[What the task asks]
From the records below, output exactly the lines running from the line containing "(laneTakes s p 2" through the line containing "(x.resends < 50", and no others.

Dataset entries

= = = = =

/-- R627 to R637, R88, R362: a read answers the entry's value; a message that is no packet is counted and not answered; a write of an RW entry in range sets it; CORE_STATE puts both engines
of a core without a holder in OFF; a bad-group bit once set stays set.
Completes: `.pribyRead`, `.pribyWrite`, `.coreState`, `.fieldBadGroups`. -/
def Obligations.PribyEntries : Prop :=
  ∀ (s : State) (r : PribyReq),
    (s.supRuns = true → pribyOk r.bytes = false → answers (.pribyRead r) s fun t => t.entry 0x2060 3 = s.entry 0x2060 3 + 1 ∧ t.out = s.out) ∧
    (∀ (index sub : Nat) (e : Entry), asked s r 1 index sub → index ≠ 0x2060 → sub ≠ 0 → entryAt index sub = some e → (e.access = .ro ∨ e.access = .rw) → e.ty ≠ .str → e.ty ≠ .blob →
      s.unitReset index sub = false → r.bytes.length = 40 → answers (.pribyRead r) s fun t => replied s t r 0 ∧
        ∃ reply, Out.priby r.mctp r.source reply ∈ t.out ∧ reply.drop 40 = bytesOfNat (s.shown index sub) (min 1024 (e.bytes (s.shown index sub)))) ∧
    (∀ (index sub : Nat) (e : Entry), asked s r 2 index sub → index ≠ 0x2060 → index ≠ 0x4011 → index ≠ 0x2032 → sub ≠ 0 → ¬ ((index = 0x6050 ∨ index = 0x6051) ∧ sub = 1) →
      entryAt index sub = some e → e.access = .rw → s.unitReset index sub = false →
      r.bytes.length = 40 + e.bytes (s.shown index sub) → s.rangeOk e sub (asks r) = true → answers (.pribyWrite r true) s fun t =>
        replied s t r 0 ∧ t.entry index sub = asks r) ∧
    (∀ c : CoreNo, asked s r 2 0x4011 (c.val + 1) → s.resets = [] → s.coreUsable c.val = true → (s.core c.val).retiring = false → (s.core c.val).holder = none →
      r.bytes.length = 41 → asks r = 15 → (∀ b, b = matrixBlock c.val ∨ b = vectorBlock c.val → (s.block b).st = .active ∧ s.blockHeld b = false ∧ s.blockBusy b = false) →
      answers (.coreState r) s fun t => replied s t r 0 ∧ (t.block (matrixBlock c.val)).st = .off ∧ (t.block (vectorBlock c.val)).st = .off) ∧
    (∀ (c : CoreNo) (e : Entry), asked s r 2 0x2032 (c.val + 1) → entryAt 0x2032 (c.val + 1) = some e → r.bytes.length = 40 + e.bytes (s.shown 0x2032 (c.val + 1)) →
      (s.rangeOk e (c.val + 1) (asks r) = true → answers (.fieldBadGroups r true) s fun t => replied s t r 0 ∧ t.entry 0x2032 (c.val + 1) = asks r ∧
        s.entry 0x2032 (c.val + 1) &&& t.entry 0x2032 (c.val + 1) = s.entry 0x2032 (c.val + 1)) ∧
      (s.entry 0x2032 (c.val + 1) &&& asks r ≠ s.entry 0x2032 (c.val + 1) → answers (.fieldBadGroups r true) s fun t => replied s t r 6 ∧
        t.entry 0x2032 (c.val + 1) = s.entry 0x2032 (c.val + 1)))

/-- R643 to R646: RESET begins the reset its argument names after its reply; RETIRE_CORE begins that core's reset and holds its reply; RESTORE_DEFAULTS puts each RW persistent entry but the addresses
back; ALERT_CLEAR clears the bits it names; PROTECT_CLEAR lets PROTECT go high unless the die is at 110 °C.
Completes: `.resetCmd`, `.retireCore`, `.restoreDefaults`, `.alertClear`, `.protectClear`. -/
def Obligations.PribyCommands : Prop :=
  ∀ (s : State) (r : PribyReq), s.resets = [] →
    (∀ tg : ResetTarget, asked s r 3 0x9000 1 → s.resetArg (asks r) = (0, tg) → answers (.resetCmd r) s fun t => resetAsked tg 0x20 s t) ∧
    (∀ c : CoreNo, asked s r 3 0x9000 2 → asks r % 16 = c.val → s.sup.retireWait = [] → s.coreUsable c.val = true → answers (.retireCore r) s fun t =>
      resetBegun (.core c) 0x20 s t ∧ (t.core c.val).retiring = true ∧ t.sup.retireWait = [(c.val, r)]) ∧
    (asked s r 3 0x9000 3 → asks r = 0 → answers (.restoreDefaults r) s fun t => replied s t r 0 ∧
      ∀ (index sub : Nat) (e : Entry), sub < 256 → entryAt index sub = some e → e.access = .rw → e.persistent = true → index ≠ 0x2060 →
        ¬ (0x6001 ≤ index ∧ index ≤ 0x6006) → index ≠ 0x6050 → index ≠ 0x6051 → t.entry index sub = e.dflt) ∧
    (asked s r 3 0x8030 3 → answers (.alertClear r) s fun t => replied s t r 0 ∧ t.entry 0x8030 2 = s.entry 0x8030 2 - (s.entry 0x8030 2 &&& asks r)) ∧
    (asked s r 3 0x4001 8 → (110000 ≤ s.entry 0x4001 7 ∧ s.entry 0x4001 7 < 2 ^ 31 → answers (.protectClear r) s fun t => replied s t r 7 ∧ t.pins = s.pins) ∧
      (s.entry 0x4001 7 < 110000 → answers (.protectClear r) s fun t => replied s t r 0 ∧ t.pins = { s.pins with protectLow := false }))

/-- R636: a request that repeats a kept one byte for byte within 1,000,000 device µs is answered with the kept reply and is not run again: it is counted, and nothing else of the machine changes.
Completes: `.pribyRead`, `.coreState`, `.resetCmd`, `.retireCore`, `.fwActivate`. -/
def Obligations.RepeatedRequests : Prop :=
  ∀ (s : State) (r : PribyReq) (k : KeptReply), s.supRuns = true → s.sup.replies = [k] → k.mctp = r.mctp → k.source = r.source → k.request = r.bytes →
    k.tag = field r.bytes 2 2 → s.time ≤ k.time + 1000000 → pribyOk r.bytes = true →
    ∀ row : Instr, (field r.bytes 1 1 = 1 ∧ row = .pribyRead r ∨ field r.bytes 1 1 = 2 ∧ field r.bytes 4 2 = 0x4011 ∧ row = .coreState r ∨
      pribyIs r 3 0x9000 1 = true ∧ row = .resetCmd r ∨ pribyIs r 3 0x9000 2 = true ∧ row = .retireCore r ∨ pribyIs r 3 0xA006 1 = true ∧ row = .fwActivate r) →
      answers row s fun t => t.entry 0x2060 4 = s.entry 0x2060 4 + 1 ∧
        t = { s with dict := t.dict, out := s.out ++ [Out.priby r.mctp r.source k.reply] ++ (if r.mctp then [Out.i3cIbi] else []) } ∧
        ∀ x, x ≠ dk 0x2060 4 → t.dictGet x = s.dictGet x

/-- R610, R618, R658, R660, R662, R665, R666: a dump is cancelled, rests and goes on; a staged package begins its trial of three boots, a trial under a passed self-test is confirmed and blows the anti-rollback
count up to the package's version, a trial is abandoned; staging rests, goes on and is cancelled.
Completes: `.dumpCancel`, `.dumpSuspend`, `.dumpResume`, `.fwActivate`, `.fwConfirm`, `.fwTrialAbandon`, `.stageSuspend`, `.stageResume`,
`.stageCancel`. -/
def Obligations.DumpsAndTrials : Prop :=
  ∀ (s : State) (r : PribyReq),
    (∀ k : Nat, k < 4 →
      (asked s r 3 0x8022 (k + 1) → (s.dump k).state = .held → answers (.dumpCancel r) s fun t => replied s t r 0 ∧ t.dump k = {}) ∧
      (asked s r 3 0x8023 (k + 1) → (s.dump k).state = .exporting → answers (.dumpSuspend r) s fun t => replied s t r 0 ∧ t.dump k = { s.dump k with state := .diapause }) ∧
      (asked s r 3 0x8024 (k + 1) → (s.dump k).state = .diapause → answers (.dumpResume r) s fun t => replied s t r 0 ∧ t.dump k = { s.dump k with state := .exporting }) ∧
      (asked s r 3 0x8022 (k + 1) → (s.dump k).state = .free → answers (.dumpCancel r) s fun t => replied s t r 7 ∧ t.sup.dumps = s.sup.dumps)) ∧
    (asked s r 3 0xA006 1 → s.sup.staging = .staged → s.fuses.rollback ≤ securityVer (s.manifest s.stageSlot) → bitAt (asks r) 0 = false → answers (.fwActivate r) s fun t =>
      replied s t r 0 ∧ t.sup.staging = .free ∧ t.sup.bootCtl.trialSlot = s.stageSlot ∧ t.sup.bootCtl.trialLeft = 3 ∧ t.sup.bootCtl.activeSlot = s.sup.bootCtl.activeSlot) ∧
    (asked s r 3 0xA006 1 → s.sup.staging ≠ .staged → answers (.fwActivate r) s fun t => replied s t r 8 ∧ t.sup.bootCtl = s.sup.bootCtl) ∧
    (asked s r 3 0xA006 2 → s.boot.onTrial = true → s.entry 0xA005 1 = 2 → answers (.fwConfirm r) s fun t => replied s t r 0 ∧ t.boot.onTrial = false ∧
      t.sup.bootCtl.activeSlot = s.boot.fwSlot ∧ t.sup.bootCtl.trialSlot = 0xFF ∧ s.fuses.rollback ≤ t.fuses.rollback ∧
      min 64 (securityVer (t.manifest s.boot.fwSlot)) ≤ t.fuses.rollback) ∧
    (asked s r 3 0xA006 2 → s.boot.onTrial = false → answers (.fwConfirm r) s fun t => replied s t r 7 ∧ t.fuses = s.fuses) ∧
    (asked s r 3 0xA006 3 → s.onTrialNow = true → answers (.fwTrialAbandon r) s fun t => replied s t r 0 ∧ t.boot.onTrial = false ∧ t.sup.bootCtl.trialSlot = 0xFF ∧ t.fuses = s.fuses) ∧
    (asked s r 3 0xA007 3 → s.sup.staging = .receiving → answers (.stageSuspend r) s fun t => replied s t r 0 ∧ t.sup.staging = .diapause) ∧
    (asked s r 3 0xA007 4 → s.sup.staging = .diapause → answers (.stageResume r) s fun t => replied s t r 0 ∧ t.sup.staging = .receiving) ∧
    (asked s r 3 0xA007 5 → s.sup.staging = .staged → answers (.stageCancel r) s fun t => replied s t r 0 ∧ t.sup.staging = .free)

/-- R655 to R662: BEGIN opens a session of its kind or clears the out-of-service state, or is refused with a status; a DATA packet in order is taken; END of a whole PROVISION blows the dual-signature fuse,
and of a whole package starts its check, whose result is STAGED or FREE with a status; an export is acknowledged, resent and ended; ABORT and 10 s of silence end a session.
Completes: `.creifBegin`, `.creifData`, `.creifEnd`, `.creifAck`, `.creifAbort`, `.creifResend`, `.creifSessionTimeout`, `.stageVerifyDone`. -/
def Obligations.CreifTransfers : Prop :=
  ∀ (s : State) (p : List Byte),
    (laneTakes s p 1 →
      (s.beginStatus (field p 2 1) (field p 3 1) (field p 0x18 4) ≠ 0 → answers (.creifBegin p) s fun t =>
        t = s.creifAckOut (field p 2 1) (field p 3 1) 0 0 (s.beginStatus (field p 2 1) (field p 3 1) (field p 0x18 4)) 0) ∧
      (s.beginStatus (field p 2 1) (field p 3 1) (field p 0x18 4) = 0 → answers (.creifBegin p) s fun t => t.sup.nextSession = s.sup.nextSession + 1 ∧
        (field p 2 1 = 4 → t.entry 0x8000 1 = 0) ∧
        (field p 2 1 = 1 → t.sup.staging = .receiving ∧ t.sup.stageSession = some s.sup.nextSession) ∧
        (field p 2 1 = 3 → (t.dump (field p 3 1)).state = .exporting) ∧
        (field p 2 1 = 1 ∨ field p 2 1 = 2 ∨ field p 2 1 = 5 → t.sup.sessions = s.sup.sessions ++
          [{ id := s.sup.nextSession, kind := field p 2 1, arg := field p 3 1, total := field p 0x18 4, lastValid := s.time }]))) ∧
    (∀ x : Session, s.session (field p 4 4) = some x →
      (laneTakes s p 2 → (x.kind = 2 ∨ x.kind = 5) → x.ended = false → x.ahead = [] → field p 8 4 = x.seqDone + 1 → field p 0x10 8 = x.seqDone * 1024 →
        x.seqDone * 1024 + field p 0x0C 2 ≤ x.total → answers (.creifData p true) s fun t =>
          t.session x.id = some { x with lastValid := s.time, seqDone := x.seqDone + 1, buffer := x.buffer ++ p.drop 32 }) ∧
      (∀ v : Verify, laneTakes s p 3 → x.ended = false → x.total ≤ 1024 * x.seqDone →
        (x.kind = 5 → x.arg = 2 → s.fuses.dualSig = false → answers (.creifEnd p v) s fun t => t.fuses = { s.fuses with dualSig := true } ∧ t.session x.id = none) ∧
        (x.kind = 1 → s.sup.staging = .receiving → answers (.creifEnd p v) s fun t => t.sup.staging = .verifying ∧ t.fuses = s.fuses)) ∧
      (laneTakes s p 4 → x.kind = 3 → x.seqDone < field p 8 4 → field p 8 4 ≤ x.seqSent → (s.dump x.arg).size ≤ 1024 * field p 8 4 → answers (.creifAck p) s fun t =>
        t.session x.id = none ∧ t.dump x.arg = {}) ∧
      (laneTakes s p 5 → x.ended = false → s.resting x = false → answers (.creifAbort p) s fun t => t.session x.id = none ∧ t.out = s.out ∧
        (x.kind = 1 → t.sup.staging = .free) ∧ (x.kind = 3 → (t.dump x.arg).state = .held))) ∧
    (∀ (n : Nat) (x : Session), s.session n = some x → x.kind = 3 → (s.dump x.arg).state = .exporting → x.seqSent ≠ x.seqDone → x.sentAt + 20000 ≤ s.time →
      (x.resends < 50 → answers (.creifResend n) s fun t => t.session n = some { x with resends := x.resends + 1, sentAt := s.time } ∧
        t.out = s.out ++ [Out.creif (creifPacket 2 3 x.arg n (x.seqDone + 1) 0 (1024 * x.seqDone) 0 ((s.dump x.arg).read (1024 * x.seqDone) 1024))]) ∧
      (50 ≤ x.resends → answers (.creifResend n) s fun t => t.session n = none ∧ (t.dump x.arg).state = .held)) ∧
    (∀ (n : Nat) (x : Session), s.session n = some x → x.ended = false → s.resting x = false → x.lastValid + 10000000 ≤ s.time →
      answers (.creifSessionTimeout n) s fun t => t.session n = none) ∧
    (∀ v : Verify, s.sup.staging = .verifying → v.flashOk = true → s.slotStatus s.stageSlot v.ecdsa v.mldsa = 0 → answers (.stageVerifyDone v) s fun t =>
      t.sup.staging = .staged ∧ t.entry 0xA007 6 = 0) ∧
    (∀ (v : Verify) (st : Nat), s.sup.staging = .verifying → st = (if v.flashOk then s.slotStatus s.stageSlot v.ecdsa v.mldsa else 9) → st ≠ 0 →
      answers (.stageVerifyDone v) s fun t => t.sup.staging = .free ∧ t.entry 0xA007 6 = st)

= = = = =

[Response box]
      (laneTakes s p 2 → (x.kind = 2 ∨ x.kind = 5) → x.ended = false → x.ahead = [] → field p 8 4 = x.seqDone + 1 → field p 0x10 8 = x.seqDone * 1024 →
        x.seqDone * 1024 + field p 0x0C 2 ≤ x.total → answers (.creifData p true) s fun t =>
          t.session x.id = some { x with lastValid := s.time, seqDone := x.seqDone + 1, buffer := x.buffer ++ p.drop 32 }) ∧
      (∀ v : Verify, laneTakes s p 3 → x.ended = false → x.total ≤ 1024 * x.seqDone →
        (x.kind = 5 → x.arg = 2 → s.fuses.dualSig = false → answers (.creifEnd p v) s fun t => t.fuses = { s.fuses with dualSig := true } ∧ t.session x.id = none) ∧
        (x.kind = 1 → s.sup.staging = .receiving → answers (.creifEnd p v) s fun t => t.sup.staging = .verifying ∧ t.fuses = s.fuses)) ∧
      (laneTakes s p 4 → x.kind = 3 → x.seqDone < field p 8 4 → field p 8 4 ≤ x.seqSent → (s.dump x.arg).size ≤ 1024 * field p 8 4 → answers (.creifAck p) s fun t =>
        t.session x.id = none ∧ t.dump x.arg = {}) ∧
      (laneTakes s p 5 → x.ended = false → s.resting x = false → answers (.creifAbort p) s fun t => t.session x.id = none ∧ t.out = s.out ∧
        (x.kind = 1 → t.sup.staging = .free) ∧ (x.kind = 3 → (t.dump x.arg).state = .held))) ∧
    (∀ (n : Nat) (x : Session), s.session n = some x → x.kind = 3 → (s.dump x.arg).state = .exporting → x.seqSent ≠ x.seqDone → x.sentAt + 20000 ≤ s.time →
      (x.resends < 50 → answers (.creifResend n) s fun t => t.session n = some { x with resends := x.resends + 1, sentAt := s.time } ∧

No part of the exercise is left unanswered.